1 Data Description

The data collected was collected from the UFL website and is a data set on comparing the technological advancement of hybrid electric vehicles. The source did not say how the data was collected.

2 Questions

The main question looking at this data is the effect of all variables on the manufacturer’s suggested retail price.

3 Data Analysis

The vehicle variable tells which car each other variable is for and the carid is a code for that variable, so vehicle is character and carid is an integer.
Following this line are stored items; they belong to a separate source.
/-- Reads the n little-endian bytes of an index, the lowest address first. -/
def State.engIndex (s : State) (c core : Nat) (w : Who) (refused : Option Nat) : Nat → Nat → EngGot × Nat
  | _, 0 => (.byte 0, 0)
  | a, n + 1 =>
    match s.engRead c core w refused a with
    | (.byte b, _) =>
      let (g, x) := State.engIndex s c core w refused (a + 1) n
      (g, b.toNat + 256 * x)
    | (g, _) => (g, 0)

/-- When a row of GATHER begins, its index is read and its indexed bytes are checked, for errors and with their blocks as well
(R273). -/
def State.beginRow (s : State) (c core : Nat) (e : EngCmd) : EngGot × EngCmd :=
  match e.idx with
  | none => (.byte 0, e)
  | some (at_, scatter) =>
    if e.pos % e.x ≠ 0 then (.byte 0, e)
    else
      let w := e.who c core
      match s.engIndex c core w e.refused (at_.toNat + 4 * (e.pos / e.x)) 4 with
      | (.byte _, i) =>
        let e := { e with row := i }
        let (src, dst) := e.addrs
        let bad := (List.range e.x).findSome? fun k =>
          if scatter then s.cannotWrite w e.refused (dst + k)
          else match (s.engRead c core w e.refused (src + k)).1 with | .byte _ => none | g => some g
        (bad.getD (.byte 0), e)
      | (g, _) => (g, e)

/-- Reads the source byte of a command anew: the whole block, where it lies in one of a TB6 window. -/
def State.readFresh (s : State) (c core : Nat) (e : EngCmd) (a : Nat) : EngGot × EngCmd × State :=
  let w := e.who c core
  match s.engRead c core w e.refused a with
  | (.byte b, t) =>
    let left := match s.place w a .read with
      | .ok (.glob p _) => (match s.blockStart c a p with | some k => k + 24 - (a + 1) | none => 0)
      | _ => 0
    let (l, t) := (List.range left).foldl (fun (r : List (Nat × Byte) × State) i =>
      match r.2.engRead c core w e.refused (a + 1 + i) with
      | (.byte y, u) => (r.1 ++ [(a + 1 + i, y)], u)
      | (_, u) => (r.1, u)) ([], t)
    (.byte b, { e with got := l }, t)
  | (g, t) => (g, e, t)

/-- Reads the source byte of a command. A block of a TB6 window is read as one access, of which the command keeps what it has not written
yet (R58). -/
def State.readSource (s : State) (c core : Nat) (e : EngCmd) (a : Nat) : EngGot × EngCmd × State :=
  match e.got with
  | (x, b) :: t => if x = a then (.byte b, { e with got := t }, s) else s.readFresh c core e a
  | [] => s.readFresh c core e a

/-- Moves one byte. -/
def State.moveByte (s : State) (c core : Nat) (e : EngCmd) : EngGot × EngCmd × State :=
  let w := e.who c core
  let (g, dst, e, s) : EngGot × Nat × EngCmd × State :=
    match e.ckpt with
    | some (ts, blocks) => let (g, dst, s) := s.ckptByte c core e ts blocks; (g, dst, e, s)
    | none =>
      match s.beginRow c core e with
      | (.byte _, e) =>
        let (src, dst) := e.addrs
        let (g, e, s) := s.readSource c core e src
        (g, dst, e, s)
      | (g, e) => (g, 0, e, s)
  match g with
  | .byte b =>
    (match s.engWrite c core w e.refused e.issued e.since dst b with
      | (.byte _, s) => (.byte b, { e with pos := e.pos + 1 }, s)
      | (g, s) => (g, e, s))
  | g => (g, e, s)

/-- Moves n bytes; what stopped it, if something did. -/
def State.moveSome (c core : Nat) : Nat → State → EngCmd → EngGot × EngCmd × State
  | 0, s, e => (.byte 0, e, s)
  | n + 1, s, e =>
    match s.moveByte c core e with
    | (.byte _, e, s) => State.moveSome c core n s e
    | r => r

/-- Source and destination of the byte at any position of a command: a row of GATHER has those of its index. -/
def State.addrsAt (s : State) (c core : Nat) (e : EngCmd) (pos : Nat) : Nat × Nat :=
  match e.ckpt with
  | some (ts, blocks) =>
    let size := if ts then 4096 else 256
    (0, e.dst.toNat + size * blocks.getD (pos / size) 0 + pos % size)
  | none =>
    let e := if e.idx.isSome && pos / e.x != e.pos / e.x then (s.beginRow c core { e with pos := pos / e.x * e.x }).2 else e
    ({ e with pos } : EngCmd).addrs

/-- Bytes from a global address on that a command writes in its block of a TB6 window; one, where it lies in none. -/
def State.blockLeft (s : State) (w : Who) (a : Nat) : Nat :=
  match s.place w a .write with
  | .ok (.glob p _) => (match s.blockStart w.sid.ctx a p with | some b => b + 24 - a | none => 1)
  | _ => 1

/-- The bytes of a command that are written as one access: those that follow in the same block of a TB6 window of its destination
(R58; DEDUCED, notes/assumptions/53.md). A block of its source is read as one by `State.readSource`. -/
def State.unitOf (s : State) (c core : Nat) (e : EngCmd) : Nat :=
  let a := (s.addrsAt c core e e.pos).2
  max 1 ((List.range (min (s.blockLeft (e.who c core) a) (e.total - e.pos))).takeWhile fun i =>
    (s.addrsAt c core e (e.pos + i)).2 == a + i).length

/-- Moves the bytes of one access: while one of them has to wait, none is moved. -/
def State.moveUnit (s : State) (c core : Nat) (e : EngCmd) : EngGot × EngCmd × State :=
  match State.moveSome c core (s.unitOf c core e) s e with
  | (.wait g, _, _) => (.wait g, e, s)
  | (.held, _, _) => (.held, e, s)
  | (g, e, s) => (g, { e with given := none }, s)

/-- Moves accesses up to a position, and the rest of the last one; by fuel. -/
def State.moveTo (c core goal : Nat) : Nat → State → EngCmd → EngGot × EngCmd × State
  | 0, s, e => (.byte 0, e, s)
  | n + 1, s, e =>
    if e.total ≤ e.pos ∨ goal ≤ e.pos then (.byte 0, e, s)
    else match s.moveUnit c core e with
    | (.byte _, e, s) => State.moveTo c core goal n s e
    | r => r

/-- Moves n bytes and the rest of the access that the last of them belongs to; what stopped it, if something did. -/
def State.moveBytes (c core n : Nat) (s : State) (e : EngCmd) : EngGot × EngCmd × State := State.moveTo c core (e.pos + n) n s e

/-- Where a global byte of a strong store goes: the key of the stash that holds it, or its physical address. -/
def State.goalKey (s : State) (c cl va phys : Nat) : Nat :=
  match s.stashOf c cl va, s.stashHolder c (phys / 128) with
  | some x, _ => tileKey c cl (x.tile + (va - x.base))
  | none, some (k, x, w) => tileKey c k (x.tile + (w + phys % 128 - x.base))
  | none, none => phys

/-- Keys written by a command between two positions, and the physical addresses of the global ones. -/
def State.writtenKeys (s : State) (c core : Nat) (e : EngCmd) (from_ : Nat) : List Nat × List Nat :=
  (List.range (e.pos - from_)).foldl (fun (r : List Nat × List Nat) i =>
    let p := from_ + i
    let a := (s.addrsAt c core { e with pos := e.total } p).2
    match s.place (e.who c core) a .write with
    | .ok (.glob p _) => if s.isSecond c core then r else (s.goalKey c (nodeOf core) a p :: r.1, p :: r.2)
    | .ok (.clm off) => (clmKey c core off :: r.1, r.2)
    | .ok (.tile off) => (tileKey c (nodeOf core) off :: r.1, r.2)
    | _ => r) ([], [])

/-- Do scale pairs that a line carries hold a poisoned byte? -/
def Scales.marked (x : Scales) : Bool := x.bytes.any fun y => y.2.2

/-- Scale pairs whose bytes in whole sectors, that a write at these addresses replaces, lose their mark (R298, R302). -/
def Scales.cleared (x : Scales) (phys : List Nat) : Scales :=
  { x with bytes := x.bytes.map fun y => (y.1, y.2.1, y.2.2 && !wholeSector phys y.1) }

/-- Does a cluster hold a copy of a poisoned sector, or of scale bytes from one? -/
def State.copiesPoison (s : State) (c cl : Nat) : Bool :=
  ((s.clHwAt cl).lines.any fun l => l.poison != 0 || l.scales.any (·.marked)) ||
  (s.clAt c cl).stash.any fun x => x.lines.any fun l => l.scales.any (·.marked)

/-- The whole sectors that a command has written between two positions lose their poison, at their goal and in the cluster's copies,
scale pairs included (R298, R302). -/
def State.clearWritten (s : State) (c core : Nat) (e : EngCmd) (from_ : Nat) : State :=
  let cl := nodeOf core
  if s.poison.isEmpty && !s.copiesPoison c cl then s
  else
    let (keys, phys) := s.writtenKeys c core e from_
    let left (l : CLine) : BitVec 8 := (List.range 8).foldl (fun (m : BitVec 8) q =>
      if l.poison.getLsbD q && !wholeSector phys (128 * l.line + 16 * q) then m ||| BitVec.twoPow 8 q else m) 0
    ((s.clearPoison keys).modClHw cl fun k => { k with lines := k.lines.map fun l =>
      { l with poison := left l, scales := l.scales.map (·.cleared phys) } }).modStash c cl fun l => { l with scales := l.scales.map (·.cleared phys) }

/-! ## Circular buffers -/

/-- A buffer of a cluster. -/
def State.cbufAt (s : State) (c cl : Nat) (b : BitVec 3) : Option CBuf := ((s.clAt c cl).cbufs[b.toNat]?).getD none

/-- Changes a buffer. -/
def State.setCbuf (s : State) (c cl : Nat) (b : BitVec 3) (x : CBuf) : State :=
  s.modCl c cl fun k => { k with cbufs := vmod k.cbufs b.toNat fun _ => some x }

/-- Local address of a slot of a buffer (R275, R276). -/
def CBuf.slotAddr (x : CBuf) (i : Nat) : Word := BitVec.ofNat 64 (0x0080000010000000 + x.base + i * x.slot)

/-- Reserves slot TAIL for a copy that names a buffer (R275). Its writes issue then, behind the tile commands that have entered their
queues (R254, R277; DEDUCED, notes/assumptions/53.md). -/
def State.reserveSlot (s : State) (c core : Nat) (e : EngCmd) : EngCmd × State :=
  match e.cb with
  | some (b, none) =>
    (match s.cbufAt c (nodeOf core) b with
      | some x =>
        ({ e with dst := x.slotAddr x.tail, cb := some (b, some x.tail), issued := (s.clAt c (nodeOf core)).issued },
         s.setCbuf c (nodeOf core) b { x with free := x.free - 1, tail := (x.tail + 1) % x.cnt, resv := x.resv ++ [(core, e.n, false)] })
      | none => (e, s))
  | _ => (e, s)

/-- Streams of a cluster that CBWAIT holds on a buffer look again, a cycle later (R276). -/
def State.wakeCbwait (s : State) (c cl : Nat) : State :=
  s.acts.foldl (fun s (x : SlotId × Act) =>
    if x.1.ctx = c ∧ nodeOf x.1.core = cl then
      [Stream.main, Stream.access].foldl (fun s st => match (x.2.str st).wait with
        | .cbwait _ b i =>
          let fill := match s.cbufAt c cl b with | some y => y.fill | none => 0
          if i < fill && !s.agenda.any (fun (e : Nat × Instr) => e.2 == Instr.cbwaitComplete x.1 st) then
            s.after 1 (.cbwaitComplete x.1 st)
          else s
        | _ => s) s
    else s) s

/-- Slots fill in the order of their reservation (R275); the cores whose copies have filled theirs are looked at again. -/
def State.fillSlots (s : State) (c cl : Nat) (b : BitVec 3) : State :=
  match s.cbufAt c cl b with
  | none => s
  | some x =>
    let full := x.resv.takeWhile fun r => r.2.2
    if full.isEmpty then s
    else
      let s := s.setCbuf c cl b { x with fill := x.fill + full.length, resv := x.resv.drop full.length }
      (full.foldl (fun s r => s.now (.engineCommandComplete c r.1 false)) s).wakeCbwait c cl

/-! ## Events of the engines -/

/-- LEAVE_GRANT (R252, R268, R353), of the matrix, the copy or the gather queue of a core. -/
def execLeaveGrant (c core eng : Nat) (s : State) : Host.Outcome State Fault Refusal :=
  if eng = 0 then
    match headTile (s.coreAt c core).tile with
    | none => .next s
    | some t => .next ((s.modCore c core fun k => { k with tile := k.tile.map fun x => if x.n = t.n then { x with leave := true } else x }).tileKick
        c core)
  else
    let gth := eng == 2
    match headCmd ((s.coreAt c core).engQ gth) with
    | none => .next s
    | some e => .next ((s.setCmd c core gth { e with leave := true }).engKick c core gth)

/-- What is saved of a command at a stop: it asks for leave again when its context runs again (R213, R353). -/
def EngCmd.saved (e : EngCmd) : EngCmd := { e with leave := decide (e.total ≤ 65536), held := false }

/-- The commands of a queue of an engine are saved at a stop, and its leave is returned (R213, R268, R353). One that waits for a
translation or for a pending-read range is saved where it stands (DESIGN CHOICE, notes/assumptions/81.md). -/
def State.saveEngine (s : State) (c core : Nat) (gth : Bool) : State :=
  (s.modCore c core fun k => k.setEngQ gth ((k.engQ gth).map EngCmd.saved)).giveLeave c core (if gth then 2 else 1)

/-- A stop ends the CKPTs of a core (R213): the blocks not copied are dirty again, and the numbers are reached. -/
def State.endCkpts (s : State) (c core : Nat) : State :=
  ((s.coreAt c core).copyQ).foldl (fun s e =>
    match e.ckpt with
    | some (ts, blocks) =>
      if e.total ≤ e.pos then s
      else
        let left := blocks.drop (e.pos / (if ts then 4096 else 256))
        let s := if ts then left.foldl (fun s b => s.dirtyTile c (nodeOf core) (4096 * b)) s
          else left.foldl (fun s b => s.dirtyClm c core (256 * b)) s
        (s.setCmd c core false { e with pos := e.total }).now (.engineCommandComplete c core false)
    | none => s) s

/-- A command whose access fails stops: its number is reached as failed, with a record (R270). -/
def State.failCmd (s : State) (c core : Nat) (gth : Bool) (e : EngCmd) (addr cause : Nat) : State :=
  let t := if gth then 2 else 1
  ((s.setCmd c core gth { e with pos := e.total }).failNo c core t e.n).engineFault c core (slotByte e.slot.toNat e.stream) e.dom
    e.aid t e.n cause (BitVec.ofNat 64 addr)

/-- Moves up to n bytes of a command, to the end of a block of a TB6 window, and says what follows. -/
def State.engRun (s : State) (c core : Nat) (gth : Bool) (e : EngCmd) (n : Nat) : State :=
  let (g, e1, s) := State.moveBytes c core n s e
  let s := (s.setCmd c core gth e1).clearWritten c core e1 e.pos
  match g with
  | .fault a q => ((s.touchAll c core [a]).failCmd c core gth e1 a q).now (.engineCommandComplete c core gth)
  | .wait gr => (s.setCmd c core gth { e1 with waits := some gr }).startWalk c (nodeOf core) gr .engine
  | .held => s.setCmd c core gth { e1 with held := true }
  | .byte _ => if e1.total ≤ e1.pos then s.now (.engineCommandComplete c core gth) else s

/-- ENGINE_CHUNK (R268-R270): the chunk in progress moves, also where a stop has come meanwhile; then the engine serves the
next core. -/
def execEngineChunk (c core : Nat) (gth : Bool) (s : State) : Host.Outcome State Fault Refusal :=
  let next (s : State) : State :=
    if (s.coreAt c core).stop.isSome then
      (((s.endCkpts c core).saveEngine c core gth).now (.stopComplete c core)).engStart c (nodeOf core) gth
    else (s.engStart c (nodeOf core) gth).engKick c core gth
  match headCmd ((s.coreAt c core).engQ gth) with
  | none => .next (next s)
  | some e =>
    if !e.leave || e.waits.isSome || e.held || !s.storesDone e.owner e.after false || !s.cbFree c (nodeOf core) e then .next (next s)
    else
      let (e, s) := s.reserveSlot c core e
      let n := min 4096 (e.total - e.pos)
      let m := match e.cut with | some p => min n (p - e.pos) | none => n
      .next (next (s.engRun c core gth (if (s.coreAt c core).stop.isSome then e else { e with cut := none }) m))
We will not be concerned with the vehicle variable in this report, because it is not split up into brands. The year variable was split into two groups, before and after 2007 to do the multiple linear regression, and changed into yeargroup. The carclass is a categorical variable that tells us the type of car with C being compact, M being midsize, TS being 2 Seater, L being Large, PT being Pickup Truck, MV being Minivan, and SUV being Sport Utility Vehicle. The carclass_id variable was removed from the dataset. Accelerate is the cars acceleration rate in km/hour/second. The mpg variable is the miles per gallon and the mpgmpge variable includes the maximum of the electric miles and the the gas miles. The msrp is the manufacturer’s suggested retail price in 2013, which is the response variable here.

car = read.csv("https://raw.githubusercontent.com/emmalaughin/sta321/main/data/hybrid_reg%20(1).csv")
car2 = select(car,-1, -2, -9) #taking variables out of original CSV
car2$yeargroup = ifelse(car2$year > 2007, "[2007-2013]", "[1997-2006]]") #vectorized function, changing value into function with single step
pander(head(car2[, c("year", "yeargroup")])) # new variable is yeargroup, we're adding it to the data
year yeargroup
1997 [1997-2006]]
2000 [1997-2006]]
2000 [1997-2006]]
2000 [1997-2006]]
2001 [1997-2006]]
2001 [1997-2006]]
car3 = select(car2, -1) #dataset for MLR

4 Multiple Linear Regression

#options(digits = 7) #making 7 digits in the model
full.model = lm(msrp ~ ., data = car3) #creating a full linear model
kable(summary(full.model)$coef, caption ="Statistics of Regression Coefficients") 
Statistics of Regression Coefficients
Estimate Std. Error t value Pr(>|t|)
(Intercept) 9094.89984 9978.99205 0.9114047 0.3636268
accelrate 3793.57569 494.89550 7.6654075 0.0000000
mpg -499.15095 172.63771 -2.8913205 0.0044400
mpgmpge 69.67344 82.33238 0.8462460 0.3988394
carclassL 27174.22420 6219.53416 4.3691736 0.0000239
carclassM -4309.02967 3301.39418 -1.3052151 0.1939306
carclassMV 12113.05751 7212.85145 1.6793715 0.0952786
carclassPT -5835.70554 7033.21999 -0.8297345 0.4080816
carclassSUV 977.06786 4163.55775 0.2346714 0.8148018
carclassTS -5942.56060 5570.00832 -1.0668854 0.2878341
yeargroup[2007-2013] -415.94796 2854.42418 -0.1457204 0.8843487

4.1 Summary of the Model

The final model is \[ msrp =9 094.89984 - 3793.575690.0076\times accelerate -499.15095\times mpg + 69.67344\times mpgmpge + 27174.22420\times carclassL -4309.02967\times carclassM +12113.05751\times carclassMV -5835.70554\times carclassPT + 977.06786 \times carclassSUV -5942.56060 \times carclass TS -415.94796\times yeargroup[2007-2013] \] The accelerate and mpgmpge variables both have a positive correlation to the manufacturer’s selling price so the higher these are the more expensive the car will be, generally. The yeargroup [2007-2013] is negatively linearly correlated to the yeargroup [1997-2006] meaning the older cars are more less expensive. The carclasses Large, Minivan, and SUV are all positively correlated to the index, which is Compact meaning they will be more expensive than the compact car. The carclass Midsize, Pickup truck, and two-seater are negatively correlated to the Compact car class meaning these are less expensive overall than the compact cars.

4.2 Discussion

The model is invalid because of not having a variable for car brand, as this is a big indicator of the msrp.